__What you will do__
Return exactly the lines below, starting with the one that has "-- ==== Sys2Proof/Machine/Special.lean" and going on through the one that has "let owned := s.ownedQuads".

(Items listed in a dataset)
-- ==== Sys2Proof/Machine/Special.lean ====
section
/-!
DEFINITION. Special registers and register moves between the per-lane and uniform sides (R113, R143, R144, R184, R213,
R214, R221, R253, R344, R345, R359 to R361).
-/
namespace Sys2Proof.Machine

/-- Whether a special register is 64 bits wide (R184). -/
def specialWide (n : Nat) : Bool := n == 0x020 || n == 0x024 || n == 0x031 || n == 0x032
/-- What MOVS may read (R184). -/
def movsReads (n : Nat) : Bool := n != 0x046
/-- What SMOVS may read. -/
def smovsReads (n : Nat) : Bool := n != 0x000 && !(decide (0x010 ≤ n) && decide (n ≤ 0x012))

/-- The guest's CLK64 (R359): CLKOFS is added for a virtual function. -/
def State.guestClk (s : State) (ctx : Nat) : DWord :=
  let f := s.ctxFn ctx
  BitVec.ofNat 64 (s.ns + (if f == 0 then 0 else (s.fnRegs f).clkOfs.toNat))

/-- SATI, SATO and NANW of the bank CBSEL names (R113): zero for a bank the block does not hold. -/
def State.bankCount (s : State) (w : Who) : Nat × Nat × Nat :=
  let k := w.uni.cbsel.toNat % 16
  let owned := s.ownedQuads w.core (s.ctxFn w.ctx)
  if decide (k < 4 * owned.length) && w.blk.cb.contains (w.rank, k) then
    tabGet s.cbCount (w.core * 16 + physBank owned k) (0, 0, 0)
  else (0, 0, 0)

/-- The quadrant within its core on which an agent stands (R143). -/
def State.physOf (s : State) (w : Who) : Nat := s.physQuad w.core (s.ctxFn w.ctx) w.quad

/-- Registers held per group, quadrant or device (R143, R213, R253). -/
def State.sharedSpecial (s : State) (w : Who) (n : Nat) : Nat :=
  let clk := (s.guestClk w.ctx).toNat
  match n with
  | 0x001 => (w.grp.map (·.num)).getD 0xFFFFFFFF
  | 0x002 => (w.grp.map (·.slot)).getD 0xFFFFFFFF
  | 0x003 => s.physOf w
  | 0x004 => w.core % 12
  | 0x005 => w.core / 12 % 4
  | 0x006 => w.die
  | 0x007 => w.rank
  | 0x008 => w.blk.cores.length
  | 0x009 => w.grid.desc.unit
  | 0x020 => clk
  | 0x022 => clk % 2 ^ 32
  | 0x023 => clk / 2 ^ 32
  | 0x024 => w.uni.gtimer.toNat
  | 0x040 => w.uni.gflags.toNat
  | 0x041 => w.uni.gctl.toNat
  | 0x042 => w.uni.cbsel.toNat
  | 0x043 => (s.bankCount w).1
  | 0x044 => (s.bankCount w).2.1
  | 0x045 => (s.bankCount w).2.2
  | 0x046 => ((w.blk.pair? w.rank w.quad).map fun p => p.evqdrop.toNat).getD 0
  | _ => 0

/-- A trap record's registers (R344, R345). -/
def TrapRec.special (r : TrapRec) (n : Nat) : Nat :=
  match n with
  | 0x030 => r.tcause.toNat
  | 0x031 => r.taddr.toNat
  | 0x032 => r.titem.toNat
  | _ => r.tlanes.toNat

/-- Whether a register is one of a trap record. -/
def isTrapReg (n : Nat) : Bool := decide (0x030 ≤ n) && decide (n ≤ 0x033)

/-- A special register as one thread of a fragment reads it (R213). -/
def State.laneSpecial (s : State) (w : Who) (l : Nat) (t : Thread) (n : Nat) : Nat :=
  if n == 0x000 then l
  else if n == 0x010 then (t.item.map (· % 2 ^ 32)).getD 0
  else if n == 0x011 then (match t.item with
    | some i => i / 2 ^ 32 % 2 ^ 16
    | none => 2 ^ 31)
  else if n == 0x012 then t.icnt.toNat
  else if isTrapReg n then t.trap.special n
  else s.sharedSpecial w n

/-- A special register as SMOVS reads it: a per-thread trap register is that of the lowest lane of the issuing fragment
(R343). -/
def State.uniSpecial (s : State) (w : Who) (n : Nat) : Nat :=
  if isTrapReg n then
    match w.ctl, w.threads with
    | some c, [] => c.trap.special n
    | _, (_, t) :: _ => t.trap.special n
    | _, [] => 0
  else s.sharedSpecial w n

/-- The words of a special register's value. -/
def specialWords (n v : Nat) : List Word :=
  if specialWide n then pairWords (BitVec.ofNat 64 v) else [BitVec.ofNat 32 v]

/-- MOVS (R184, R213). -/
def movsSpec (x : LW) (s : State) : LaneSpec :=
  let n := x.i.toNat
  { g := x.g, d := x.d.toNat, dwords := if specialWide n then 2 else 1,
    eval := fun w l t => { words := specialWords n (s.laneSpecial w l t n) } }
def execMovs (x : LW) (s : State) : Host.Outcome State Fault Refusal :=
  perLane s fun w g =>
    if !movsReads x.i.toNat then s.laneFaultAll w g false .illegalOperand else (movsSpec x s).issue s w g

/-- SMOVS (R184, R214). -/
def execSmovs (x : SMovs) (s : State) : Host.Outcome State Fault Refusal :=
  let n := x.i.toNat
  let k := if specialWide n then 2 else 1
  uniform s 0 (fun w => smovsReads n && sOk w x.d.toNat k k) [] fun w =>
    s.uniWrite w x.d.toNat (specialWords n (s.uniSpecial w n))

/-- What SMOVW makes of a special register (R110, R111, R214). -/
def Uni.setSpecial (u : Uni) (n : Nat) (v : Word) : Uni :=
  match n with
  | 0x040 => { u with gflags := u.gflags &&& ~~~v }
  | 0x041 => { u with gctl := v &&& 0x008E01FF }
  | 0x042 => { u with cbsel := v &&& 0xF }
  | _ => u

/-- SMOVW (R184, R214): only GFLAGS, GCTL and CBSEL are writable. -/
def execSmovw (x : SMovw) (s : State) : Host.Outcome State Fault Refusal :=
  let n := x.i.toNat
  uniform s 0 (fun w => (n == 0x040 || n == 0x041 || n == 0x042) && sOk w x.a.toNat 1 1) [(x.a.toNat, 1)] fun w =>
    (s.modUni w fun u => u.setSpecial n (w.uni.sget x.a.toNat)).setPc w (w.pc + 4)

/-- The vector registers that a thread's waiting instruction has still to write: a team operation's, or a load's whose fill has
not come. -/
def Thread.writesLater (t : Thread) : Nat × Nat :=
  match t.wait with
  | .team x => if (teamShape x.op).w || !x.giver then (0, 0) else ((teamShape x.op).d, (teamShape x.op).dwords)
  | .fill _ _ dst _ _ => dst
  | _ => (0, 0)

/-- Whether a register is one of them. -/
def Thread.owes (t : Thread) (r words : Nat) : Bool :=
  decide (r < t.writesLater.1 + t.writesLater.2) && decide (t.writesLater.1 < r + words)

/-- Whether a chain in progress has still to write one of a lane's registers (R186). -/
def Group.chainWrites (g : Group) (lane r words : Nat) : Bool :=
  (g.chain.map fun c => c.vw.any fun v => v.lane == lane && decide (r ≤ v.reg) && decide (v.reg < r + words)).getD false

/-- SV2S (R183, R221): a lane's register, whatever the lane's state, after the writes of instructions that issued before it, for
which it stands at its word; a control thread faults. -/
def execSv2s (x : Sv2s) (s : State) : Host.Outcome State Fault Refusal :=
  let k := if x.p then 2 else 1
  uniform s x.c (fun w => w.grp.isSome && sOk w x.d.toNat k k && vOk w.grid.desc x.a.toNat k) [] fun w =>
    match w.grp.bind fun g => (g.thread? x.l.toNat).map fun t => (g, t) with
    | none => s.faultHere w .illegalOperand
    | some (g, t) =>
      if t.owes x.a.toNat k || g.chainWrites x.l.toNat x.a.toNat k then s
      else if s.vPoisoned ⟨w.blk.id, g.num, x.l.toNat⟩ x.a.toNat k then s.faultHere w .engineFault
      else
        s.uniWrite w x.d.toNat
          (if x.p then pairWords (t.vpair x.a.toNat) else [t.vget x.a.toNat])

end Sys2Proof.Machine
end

* * *

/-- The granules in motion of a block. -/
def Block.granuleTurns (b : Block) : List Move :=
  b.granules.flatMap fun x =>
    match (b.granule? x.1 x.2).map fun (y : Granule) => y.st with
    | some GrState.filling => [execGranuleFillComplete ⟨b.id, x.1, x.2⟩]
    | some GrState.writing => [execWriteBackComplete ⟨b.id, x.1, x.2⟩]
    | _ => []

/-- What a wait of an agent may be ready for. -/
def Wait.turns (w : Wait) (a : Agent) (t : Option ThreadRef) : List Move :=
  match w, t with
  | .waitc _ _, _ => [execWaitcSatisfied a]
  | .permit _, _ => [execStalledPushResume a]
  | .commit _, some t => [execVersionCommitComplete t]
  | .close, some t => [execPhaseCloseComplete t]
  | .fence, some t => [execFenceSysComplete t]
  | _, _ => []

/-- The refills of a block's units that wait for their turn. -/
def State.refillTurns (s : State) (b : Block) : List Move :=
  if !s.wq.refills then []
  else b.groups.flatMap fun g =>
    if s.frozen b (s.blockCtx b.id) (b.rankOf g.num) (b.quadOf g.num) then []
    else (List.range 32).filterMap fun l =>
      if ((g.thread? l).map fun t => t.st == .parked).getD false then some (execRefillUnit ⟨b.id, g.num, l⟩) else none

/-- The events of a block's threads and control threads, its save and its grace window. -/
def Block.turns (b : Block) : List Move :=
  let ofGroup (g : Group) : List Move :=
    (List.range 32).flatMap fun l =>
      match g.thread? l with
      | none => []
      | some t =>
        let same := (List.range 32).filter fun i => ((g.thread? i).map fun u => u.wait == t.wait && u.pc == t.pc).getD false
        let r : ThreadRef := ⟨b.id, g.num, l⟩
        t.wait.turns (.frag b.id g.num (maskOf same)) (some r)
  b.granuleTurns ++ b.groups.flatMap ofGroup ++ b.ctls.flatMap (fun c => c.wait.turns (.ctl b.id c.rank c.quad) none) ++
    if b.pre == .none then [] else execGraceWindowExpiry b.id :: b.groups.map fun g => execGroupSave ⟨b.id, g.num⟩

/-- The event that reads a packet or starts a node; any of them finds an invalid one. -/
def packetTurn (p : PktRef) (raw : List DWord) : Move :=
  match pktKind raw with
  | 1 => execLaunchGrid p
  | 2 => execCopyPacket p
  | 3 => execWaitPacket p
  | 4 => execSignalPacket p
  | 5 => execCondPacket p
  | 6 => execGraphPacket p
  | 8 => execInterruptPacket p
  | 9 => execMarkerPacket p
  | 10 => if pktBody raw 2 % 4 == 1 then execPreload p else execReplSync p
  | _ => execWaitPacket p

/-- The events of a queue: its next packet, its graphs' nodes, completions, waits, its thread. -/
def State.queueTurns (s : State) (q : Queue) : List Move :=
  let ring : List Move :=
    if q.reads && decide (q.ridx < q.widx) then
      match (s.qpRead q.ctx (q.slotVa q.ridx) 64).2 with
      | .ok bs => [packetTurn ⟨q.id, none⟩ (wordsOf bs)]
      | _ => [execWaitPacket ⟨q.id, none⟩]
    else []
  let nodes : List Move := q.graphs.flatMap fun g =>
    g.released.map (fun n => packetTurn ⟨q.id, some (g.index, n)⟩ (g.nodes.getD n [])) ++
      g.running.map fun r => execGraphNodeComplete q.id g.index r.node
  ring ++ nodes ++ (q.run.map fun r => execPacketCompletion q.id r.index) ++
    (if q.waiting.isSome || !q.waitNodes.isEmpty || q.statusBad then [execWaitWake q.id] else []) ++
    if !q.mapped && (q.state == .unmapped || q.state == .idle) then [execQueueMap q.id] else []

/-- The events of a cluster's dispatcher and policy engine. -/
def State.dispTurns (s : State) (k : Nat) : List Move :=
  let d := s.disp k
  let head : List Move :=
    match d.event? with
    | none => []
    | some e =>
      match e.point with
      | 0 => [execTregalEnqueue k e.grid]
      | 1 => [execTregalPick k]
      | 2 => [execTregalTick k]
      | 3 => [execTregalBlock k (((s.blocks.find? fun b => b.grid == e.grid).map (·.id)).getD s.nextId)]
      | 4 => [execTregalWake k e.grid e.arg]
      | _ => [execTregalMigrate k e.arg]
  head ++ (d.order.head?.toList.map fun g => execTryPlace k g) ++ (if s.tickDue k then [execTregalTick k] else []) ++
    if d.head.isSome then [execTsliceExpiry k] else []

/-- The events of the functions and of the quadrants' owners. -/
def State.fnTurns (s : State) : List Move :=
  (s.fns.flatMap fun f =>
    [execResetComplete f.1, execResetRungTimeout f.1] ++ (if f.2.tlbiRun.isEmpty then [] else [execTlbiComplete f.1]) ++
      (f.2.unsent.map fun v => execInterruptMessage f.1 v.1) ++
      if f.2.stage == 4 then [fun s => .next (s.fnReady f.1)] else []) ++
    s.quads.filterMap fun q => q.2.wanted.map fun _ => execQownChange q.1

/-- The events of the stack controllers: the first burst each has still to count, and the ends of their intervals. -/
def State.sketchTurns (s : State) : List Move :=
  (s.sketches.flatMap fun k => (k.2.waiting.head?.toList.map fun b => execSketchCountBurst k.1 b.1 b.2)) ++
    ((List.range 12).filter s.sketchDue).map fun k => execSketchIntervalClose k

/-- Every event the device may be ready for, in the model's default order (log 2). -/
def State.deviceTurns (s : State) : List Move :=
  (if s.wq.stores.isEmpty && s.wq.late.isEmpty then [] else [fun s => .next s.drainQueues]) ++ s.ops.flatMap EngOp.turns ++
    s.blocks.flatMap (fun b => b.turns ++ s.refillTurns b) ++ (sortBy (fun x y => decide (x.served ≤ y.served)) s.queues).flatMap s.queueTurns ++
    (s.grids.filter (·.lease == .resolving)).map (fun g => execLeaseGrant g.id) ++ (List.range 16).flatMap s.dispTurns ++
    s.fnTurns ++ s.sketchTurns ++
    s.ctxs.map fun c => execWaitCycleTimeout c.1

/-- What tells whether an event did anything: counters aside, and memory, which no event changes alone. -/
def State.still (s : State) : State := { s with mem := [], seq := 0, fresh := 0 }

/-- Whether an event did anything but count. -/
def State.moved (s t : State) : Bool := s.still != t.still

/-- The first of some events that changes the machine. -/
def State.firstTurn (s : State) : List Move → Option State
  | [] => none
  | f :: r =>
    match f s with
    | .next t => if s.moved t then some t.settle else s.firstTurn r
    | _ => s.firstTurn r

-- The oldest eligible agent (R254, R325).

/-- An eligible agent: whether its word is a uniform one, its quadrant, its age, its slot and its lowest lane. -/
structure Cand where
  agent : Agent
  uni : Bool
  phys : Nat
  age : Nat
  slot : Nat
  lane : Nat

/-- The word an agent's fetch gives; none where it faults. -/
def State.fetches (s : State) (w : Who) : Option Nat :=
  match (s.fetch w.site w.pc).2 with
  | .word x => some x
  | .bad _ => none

==

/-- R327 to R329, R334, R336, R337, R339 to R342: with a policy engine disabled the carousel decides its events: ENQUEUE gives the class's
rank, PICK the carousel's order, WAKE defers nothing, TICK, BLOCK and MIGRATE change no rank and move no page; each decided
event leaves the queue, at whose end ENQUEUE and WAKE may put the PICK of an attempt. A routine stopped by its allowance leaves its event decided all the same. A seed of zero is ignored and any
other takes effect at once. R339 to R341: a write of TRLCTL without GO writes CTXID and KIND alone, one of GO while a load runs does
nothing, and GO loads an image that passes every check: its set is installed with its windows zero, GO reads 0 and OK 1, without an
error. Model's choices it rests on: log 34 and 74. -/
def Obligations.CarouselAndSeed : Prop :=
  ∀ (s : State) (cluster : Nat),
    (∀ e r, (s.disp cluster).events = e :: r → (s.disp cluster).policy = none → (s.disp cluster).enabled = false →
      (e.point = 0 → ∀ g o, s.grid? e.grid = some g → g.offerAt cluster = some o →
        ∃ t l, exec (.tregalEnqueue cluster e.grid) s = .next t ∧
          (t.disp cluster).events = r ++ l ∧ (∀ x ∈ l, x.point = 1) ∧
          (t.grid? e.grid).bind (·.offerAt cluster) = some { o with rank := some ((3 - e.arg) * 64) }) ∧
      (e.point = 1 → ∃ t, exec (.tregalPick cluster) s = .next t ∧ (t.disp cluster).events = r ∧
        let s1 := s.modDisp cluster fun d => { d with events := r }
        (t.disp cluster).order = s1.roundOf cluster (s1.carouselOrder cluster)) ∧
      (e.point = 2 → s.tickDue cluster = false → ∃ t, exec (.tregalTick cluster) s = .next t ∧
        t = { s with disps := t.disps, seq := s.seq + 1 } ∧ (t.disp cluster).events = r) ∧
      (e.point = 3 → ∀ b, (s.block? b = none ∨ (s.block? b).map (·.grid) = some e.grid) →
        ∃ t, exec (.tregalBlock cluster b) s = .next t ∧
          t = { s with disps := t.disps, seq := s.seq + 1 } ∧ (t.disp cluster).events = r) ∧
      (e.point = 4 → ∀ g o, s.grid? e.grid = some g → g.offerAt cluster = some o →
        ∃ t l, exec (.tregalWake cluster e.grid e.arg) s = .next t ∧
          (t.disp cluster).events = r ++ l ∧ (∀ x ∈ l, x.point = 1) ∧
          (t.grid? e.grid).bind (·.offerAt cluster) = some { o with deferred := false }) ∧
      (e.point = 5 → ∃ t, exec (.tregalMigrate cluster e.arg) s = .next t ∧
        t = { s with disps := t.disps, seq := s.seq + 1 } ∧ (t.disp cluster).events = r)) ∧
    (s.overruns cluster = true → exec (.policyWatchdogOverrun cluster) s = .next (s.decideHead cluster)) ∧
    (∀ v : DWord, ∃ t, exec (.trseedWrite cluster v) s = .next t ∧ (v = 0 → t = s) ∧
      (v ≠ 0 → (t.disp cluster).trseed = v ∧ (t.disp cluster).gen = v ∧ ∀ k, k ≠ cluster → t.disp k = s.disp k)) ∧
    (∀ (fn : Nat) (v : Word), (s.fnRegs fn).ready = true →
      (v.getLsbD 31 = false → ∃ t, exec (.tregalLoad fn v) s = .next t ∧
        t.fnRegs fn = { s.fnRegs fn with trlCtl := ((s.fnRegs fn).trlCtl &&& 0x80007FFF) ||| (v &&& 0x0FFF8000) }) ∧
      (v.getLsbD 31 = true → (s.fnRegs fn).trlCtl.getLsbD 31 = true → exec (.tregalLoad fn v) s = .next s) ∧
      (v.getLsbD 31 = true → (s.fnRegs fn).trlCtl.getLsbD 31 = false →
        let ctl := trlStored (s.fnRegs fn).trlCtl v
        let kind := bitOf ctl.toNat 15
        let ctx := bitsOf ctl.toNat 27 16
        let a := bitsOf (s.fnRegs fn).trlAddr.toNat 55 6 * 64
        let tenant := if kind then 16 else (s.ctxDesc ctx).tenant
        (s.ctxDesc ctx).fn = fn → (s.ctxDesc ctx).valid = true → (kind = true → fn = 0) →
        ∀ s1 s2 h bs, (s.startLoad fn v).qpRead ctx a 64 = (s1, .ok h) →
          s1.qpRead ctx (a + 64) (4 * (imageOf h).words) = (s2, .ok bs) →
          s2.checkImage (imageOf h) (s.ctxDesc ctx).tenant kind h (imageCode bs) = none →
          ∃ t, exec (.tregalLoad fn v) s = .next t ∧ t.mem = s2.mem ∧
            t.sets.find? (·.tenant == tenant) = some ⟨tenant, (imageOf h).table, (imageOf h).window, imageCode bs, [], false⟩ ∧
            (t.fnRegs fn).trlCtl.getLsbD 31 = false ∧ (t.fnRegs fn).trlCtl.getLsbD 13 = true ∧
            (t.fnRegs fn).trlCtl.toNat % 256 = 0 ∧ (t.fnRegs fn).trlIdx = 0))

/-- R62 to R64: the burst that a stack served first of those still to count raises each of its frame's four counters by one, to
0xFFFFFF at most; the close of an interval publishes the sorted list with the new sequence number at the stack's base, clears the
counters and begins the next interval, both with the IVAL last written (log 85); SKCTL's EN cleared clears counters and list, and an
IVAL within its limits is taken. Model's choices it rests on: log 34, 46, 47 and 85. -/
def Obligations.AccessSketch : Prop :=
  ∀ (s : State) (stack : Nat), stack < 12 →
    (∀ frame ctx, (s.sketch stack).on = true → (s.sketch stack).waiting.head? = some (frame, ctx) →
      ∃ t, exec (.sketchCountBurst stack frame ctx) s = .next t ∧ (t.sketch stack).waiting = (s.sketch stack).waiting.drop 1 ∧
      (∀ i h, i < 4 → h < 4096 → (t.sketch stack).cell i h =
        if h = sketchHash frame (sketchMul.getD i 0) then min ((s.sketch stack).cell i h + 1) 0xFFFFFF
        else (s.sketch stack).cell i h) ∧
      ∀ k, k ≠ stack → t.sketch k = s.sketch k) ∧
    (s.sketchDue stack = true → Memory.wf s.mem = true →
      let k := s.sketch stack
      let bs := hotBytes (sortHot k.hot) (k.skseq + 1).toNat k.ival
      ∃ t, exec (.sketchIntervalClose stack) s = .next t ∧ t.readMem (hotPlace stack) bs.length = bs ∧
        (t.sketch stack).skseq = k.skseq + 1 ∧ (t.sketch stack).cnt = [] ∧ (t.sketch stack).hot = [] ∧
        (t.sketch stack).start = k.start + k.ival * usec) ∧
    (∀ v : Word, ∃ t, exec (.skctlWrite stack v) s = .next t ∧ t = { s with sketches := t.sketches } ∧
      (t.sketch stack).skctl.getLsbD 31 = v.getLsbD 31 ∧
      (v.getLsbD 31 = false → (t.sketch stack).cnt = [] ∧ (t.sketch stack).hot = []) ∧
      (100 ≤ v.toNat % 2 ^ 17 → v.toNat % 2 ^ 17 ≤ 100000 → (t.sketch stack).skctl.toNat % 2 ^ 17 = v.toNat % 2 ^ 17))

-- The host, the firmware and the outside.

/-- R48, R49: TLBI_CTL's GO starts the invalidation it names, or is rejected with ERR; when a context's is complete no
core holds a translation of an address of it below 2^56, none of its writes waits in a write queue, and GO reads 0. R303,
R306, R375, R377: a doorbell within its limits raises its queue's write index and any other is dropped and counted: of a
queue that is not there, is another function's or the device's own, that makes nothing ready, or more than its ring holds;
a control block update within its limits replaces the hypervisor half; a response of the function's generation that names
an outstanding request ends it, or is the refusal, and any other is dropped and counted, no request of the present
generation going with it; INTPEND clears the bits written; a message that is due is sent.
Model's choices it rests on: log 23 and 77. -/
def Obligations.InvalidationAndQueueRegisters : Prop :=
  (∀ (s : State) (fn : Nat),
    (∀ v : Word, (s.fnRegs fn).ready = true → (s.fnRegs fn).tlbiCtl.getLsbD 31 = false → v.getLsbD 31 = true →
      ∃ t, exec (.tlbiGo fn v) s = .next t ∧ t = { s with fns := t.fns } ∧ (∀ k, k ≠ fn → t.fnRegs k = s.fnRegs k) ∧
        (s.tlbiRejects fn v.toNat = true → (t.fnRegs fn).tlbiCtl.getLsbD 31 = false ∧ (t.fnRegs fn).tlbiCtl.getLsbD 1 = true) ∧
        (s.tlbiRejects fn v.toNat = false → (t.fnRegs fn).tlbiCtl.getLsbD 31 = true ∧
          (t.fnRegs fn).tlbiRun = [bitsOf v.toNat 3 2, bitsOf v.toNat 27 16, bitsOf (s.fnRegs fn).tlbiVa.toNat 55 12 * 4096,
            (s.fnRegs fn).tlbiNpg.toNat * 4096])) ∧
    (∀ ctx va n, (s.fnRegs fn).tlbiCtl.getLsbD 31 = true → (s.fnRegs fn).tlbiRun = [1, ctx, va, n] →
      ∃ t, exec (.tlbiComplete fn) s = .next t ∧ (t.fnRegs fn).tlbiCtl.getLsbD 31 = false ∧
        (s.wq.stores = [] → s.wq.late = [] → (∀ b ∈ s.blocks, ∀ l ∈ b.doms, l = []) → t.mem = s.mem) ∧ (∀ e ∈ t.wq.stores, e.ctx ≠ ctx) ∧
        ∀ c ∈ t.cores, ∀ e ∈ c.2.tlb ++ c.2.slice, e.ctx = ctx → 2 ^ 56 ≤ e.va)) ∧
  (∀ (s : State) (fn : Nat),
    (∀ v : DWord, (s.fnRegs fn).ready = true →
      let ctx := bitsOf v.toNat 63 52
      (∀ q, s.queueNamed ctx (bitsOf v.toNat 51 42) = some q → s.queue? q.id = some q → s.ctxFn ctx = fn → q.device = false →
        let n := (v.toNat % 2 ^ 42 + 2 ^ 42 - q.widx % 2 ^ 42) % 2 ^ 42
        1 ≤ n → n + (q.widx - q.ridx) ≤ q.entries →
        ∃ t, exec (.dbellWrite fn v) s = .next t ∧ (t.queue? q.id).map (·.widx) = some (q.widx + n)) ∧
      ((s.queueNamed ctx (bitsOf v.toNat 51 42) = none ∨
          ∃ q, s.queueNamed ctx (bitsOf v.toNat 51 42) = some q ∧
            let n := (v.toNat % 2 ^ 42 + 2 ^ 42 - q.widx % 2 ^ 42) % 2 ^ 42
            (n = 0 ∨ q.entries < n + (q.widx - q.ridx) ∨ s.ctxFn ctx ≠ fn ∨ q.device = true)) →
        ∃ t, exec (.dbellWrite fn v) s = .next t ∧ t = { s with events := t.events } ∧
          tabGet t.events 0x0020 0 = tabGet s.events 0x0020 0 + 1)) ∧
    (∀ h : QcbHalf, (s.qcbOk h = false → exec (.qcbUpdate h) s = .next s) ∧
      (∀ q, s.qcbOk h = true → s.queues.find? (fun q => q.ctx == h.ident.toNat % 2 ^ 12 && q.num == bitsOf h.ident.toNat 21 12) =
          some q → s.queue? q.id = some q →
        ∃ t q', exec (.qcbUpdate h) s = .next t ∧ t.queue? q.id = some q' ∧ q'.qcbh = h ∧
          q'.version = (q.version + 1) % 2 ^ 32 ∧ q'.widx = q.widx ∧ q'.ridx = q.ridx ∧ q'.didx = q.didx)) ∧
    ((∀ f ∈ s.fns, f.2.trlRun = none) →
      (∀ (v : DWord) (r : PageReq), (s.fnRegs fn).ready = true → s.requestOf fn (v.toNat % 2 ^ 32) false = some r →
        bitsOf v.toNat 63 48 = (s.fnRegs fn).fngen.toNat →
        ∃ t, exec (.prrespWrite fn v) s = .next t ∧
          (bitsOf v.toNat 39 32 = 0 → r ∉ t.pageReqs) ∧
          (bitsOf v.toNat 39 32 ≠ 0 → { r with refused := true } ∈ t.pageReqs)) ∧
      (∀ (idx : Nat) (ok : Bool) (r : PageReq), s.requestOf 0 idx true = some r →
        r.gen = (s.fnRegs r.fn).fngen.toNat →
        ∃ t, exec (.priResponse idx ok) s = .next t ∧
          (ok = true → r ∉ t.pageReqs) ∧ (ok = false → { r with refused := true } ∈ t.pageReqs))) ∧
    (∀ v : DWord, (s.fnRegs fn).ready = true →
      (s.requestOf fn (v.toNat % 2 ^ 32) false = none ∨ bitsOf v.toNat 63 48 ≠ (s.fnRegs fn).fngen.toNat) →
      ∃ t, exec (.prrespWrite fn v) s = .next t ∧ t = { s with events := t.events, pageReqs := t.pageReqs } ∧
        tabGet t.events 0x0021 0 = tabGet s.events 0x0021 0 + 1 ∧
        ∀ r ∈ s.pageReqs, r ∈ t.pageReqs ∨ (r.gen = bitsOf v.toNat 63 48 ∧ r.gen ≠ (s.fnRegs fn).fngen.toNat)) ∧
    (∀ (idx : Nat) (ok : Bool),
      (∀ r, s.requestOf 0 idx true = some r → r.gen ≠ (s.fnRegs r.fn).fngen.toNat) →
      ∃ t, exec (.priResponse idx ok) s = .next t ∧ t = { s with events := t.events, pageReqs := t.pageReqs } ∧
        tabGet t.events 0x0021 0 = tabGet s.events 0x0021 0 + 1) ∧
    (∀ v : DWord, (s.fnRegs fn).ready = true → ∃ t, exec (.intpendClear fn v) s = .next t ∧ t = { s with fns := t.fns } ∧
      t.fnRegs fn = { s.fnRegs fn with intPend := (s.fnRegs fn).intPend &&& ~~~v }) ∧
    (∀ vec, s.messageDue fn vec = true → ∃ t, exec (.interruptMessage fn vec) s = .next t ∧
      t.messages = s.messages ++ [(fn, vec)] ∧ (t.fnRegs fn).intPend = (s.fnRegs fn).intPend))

__Solution__
-- ==== Sys2Proof/Machine/Special.lean ====
section
/-!
DEFINITION. Special registers and register moves between the per-lane and uniform sides (R113, R143, R144, R184, R213,
R214, R221, R253, R344, R345, R359 to R361).
-/
namespace Sys2Proof.Machine

/-- Whether a special register is 64 bits wide (R184). -/
def specialWide (n : Nat) : Bool := n == 0x020 || n == 0x024 || n == 0x031 || n == 0x032
/-- What MOVS may read (R184). -/
def movsReads (n : Nat) : Bool := n != 0x046
/-- What SMOVS may read. -/
def smovsReads (n : Nat) : Bool := n != 0x000 && !(decide (0x010 ≤ n) && decide (n ≤ 0x012))

/-- The guest's CLK64 (R359): CLKOFS is added for a virtual function. -/
def State.guestClk (s : State) (ctx : Nat) : DWord :=
  let f := s.ctxFn ctx
  BitVec.ofNat 64 (s.ns + (if f == 0 then 0 else (s.fnRegs f).clkOfs.toNat))

/-- SATI, SATO and NANW of the bank CBSEL names (R113): zero for a bank the block does not hold. -/
def State.bankCount (s : State) (w : Who) : Nat × Nat × Nat :=
  let k := w.uni.cbsel.toNat % 16
  let owned := s.ownedQuads w.core (s.ctxFn w.ctx)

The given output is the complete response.